-- Assignment --
The answer must be every line from the entries below that contains "hostEvent".

-- Extracted information --
-- ==== Sys2Proof/Tests/Slice0.lean ====
section
/-! SUPPORT. Tests of the model: ill-formed commands refused, single commands and operations against the worked examples of the spec, and witnesses that the
hypotheses of the statements can be met. -/
namespace Sys2Proof
set_option Elab.async false
set_option maxRecDepth 65536

/-- Commands with one operand out of range, group 1 of 13: none is well-formed. -/
theorem test_wf_refuses_1 : ([
    .hbmTrainingDone 2 false 1 1, .hbmTrainingDone 1 false (2 ^ 32) 1, .poaFrame 2 1 1 1 1 [], .poaFrame 1 4 1 1 1 [], .poaFrame 1 1 (2 ^ 128) 1 1 [],
    .poaFrame 1 1 1 65536 1 [], .poaFrame 1 1 1 1 8 [], .holdTimeout 17, .multicastFrame 2 1 1 [], .multicastFrame 1 4 1 [],
    .multicastFrame 1 1 (2 ^ 128) [], .read 17 1 1, .read 1 65536 1, .read 1 1 65536, .write 17 1 1 [], .write 1 65536 1 [], .write 1 1 65536 [],
    .domainBegin 17 1 1 1 1, .domainBegin 1 65536 1 1 1, .domainBegin 1 1 65536 1 1, .domainBegin 1 1 1 256 1, .domainBegin 1 1 1 1 (2 ^ 64),
    .domainData 17 1 1 1 [], .domainData 1 65536 1 1 []] : List Instr).all (fun i => !i.wf) = true := by decide +kernel

/-- Commands with one operand out of range, group 2 of 13: none is well-formed. -/
theorem test_wf_refuses_2 : ([
    .domainData 1 1 65536 1 [], .domainData 1 1 1 (2 ^ 64) [], .domainAbort 17 1, .domainAbort 1 65536, .transferTimeout 65536, .streamData 17 1 1 1 [],
    .streamData 1 65536 1 1 [], .streamData 1 1 (2 ^ 32) 1 [], .streamData 1 1 1 (2 ^ 64) [], .skeinTimeout 16, .subscribe 17 1 1 1 1 1,
    .subscribe 1 256 1 1 1 1, .subscribe 1 1 65536 1 1 1, .subscribe 1 1 1 65536 1 1, .subscribe 1 1 1 1 (2 ^ 64) 1, .subscribe 1 1 1 1 1 (2 ^ 32),
    .unsubscribe 17 1, .unsubscribe 1 65536, .ack 17 1 1, .ack 1 65536 1, .ack 1 1 (2 ^ 32), .heartbeat 17,
    .openCmd 2 1 1 1 1 1 1 (List.replicate 16 0), .openCmd 1 4 1 1 1 1 1 (List.replicate 16 0)] : List Instr).all (fun i => !i.wf) = true := by decide +kernel

/-- Commands with one operand out of range, group 3 of 13: none is well-formed. -/
theorem test_wf_refuses_3 : ([
    .openCmd 1 1 (2 ^ 128) 1 1 1 1 (List.replicate 16 0), .openCmd 1 1 1 65536 1 1 1 (List.replicate 16 0),
    .openCmd 1 1 1 1 256 1 1 (List.replicate 16 0), .openCmd 1 1 1 1 1 65536 1 (List.replicate 16 0),
    .openCmd 1 1 1 1 1 1 (2 ^ 32) (List.replicate 16 0), .openCmd 1 1 1 1 1 1 1 [], .auth 17 (List.replicate 32 0), .auth 1 [], .authTimeout 17,
    .close 17, .poaSessionExpired 17, .sessionClose 17 1, .sessionClose 1 256, .cyclicReport 65536, .eventReport 65536 1, .eventReport 1 512,
    .datalogReport 65536, .datalogRetransmit 65536, .requestBoot 17, .requestSafe 17, .requestIdle 17, .requestDoze 17, .requestArmed 17,
    .requestRun 17] : List Instr).all (fun i => !i.wf) = true := by decide +kernel

/-- Commands with one operand out of range, group 4 of 13: none is well-formed. -/
theorem test_wf_refuses_4 : ([
    .requestHold 17, .requestMeasure 17, .requestCalibrate 17, .migrationCopyDone 1024 1, .migrationCopyDone 1 (2 ^ 20), .junctionReading [], .save 17,
    .restore 17, .chartValidation 1024, .chartDelete 17 1, .chartDelete 1 65536, .waveValidation 65536, .waveDelete 17 1,
    .waveDelete 1 65536, .start 17 1, .start 1 65536, .startQualify 16, .startAt 17 1 1, .startAt 1 65536 1, .startAt 1 1 (2 ^ 64), .cancelStart 17,
    .blockDecode 16, .stitchIssue 16] : List Instr).all (fun i => !i.wf) = true := by decide +kernel

/-- Commands with one operand out of range, group 5 of 13: none is well-formed. -/
theorem test_wf_refuses_5 : ([
    .rasSyncEdge 2 false 1, .frog 17 1, .frog 1 65536, .frogCommit 16, .pinPark 16, .seamEnd 16, .needleFreeze 16, .hostEvent 17 1 1,
    .hostEvent 1 65536 1, .hostEvent 1 1 256, .hostEventLatch 16, .jump 17 1 1, .jump 1 65536 1, .jump 1 1 256, .jumpApply 16, .triginEdge 4 false 1,
    .strobeResult 16 [], .failFlag 16, .failLoggerDrain 16, .resultsFinal 16, .queuePost 88, .poolRelease 88 1, .rqpFlush 17 1, .rqpFlush 1 65536] : List Instr).all (fun i => !i.wf) = true := by decide +kernel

-- Written solution --
    .rasSyncEdge 2 false 1, .frog 17 1, .frog 1 65536, .frogCommit 16, .pinPark 16, .seamEnd 16, .needleFreeze 16, .hostEvent 17 1 1,
    .hostEvent 1 65536 1, .hostEvent 1 1 256, .hostEventLatch 16, .jump 17 1 1, .jump 1 65536 1, .jump 1 1 256, .jumpApply 16, .triginEdge 4 false 1,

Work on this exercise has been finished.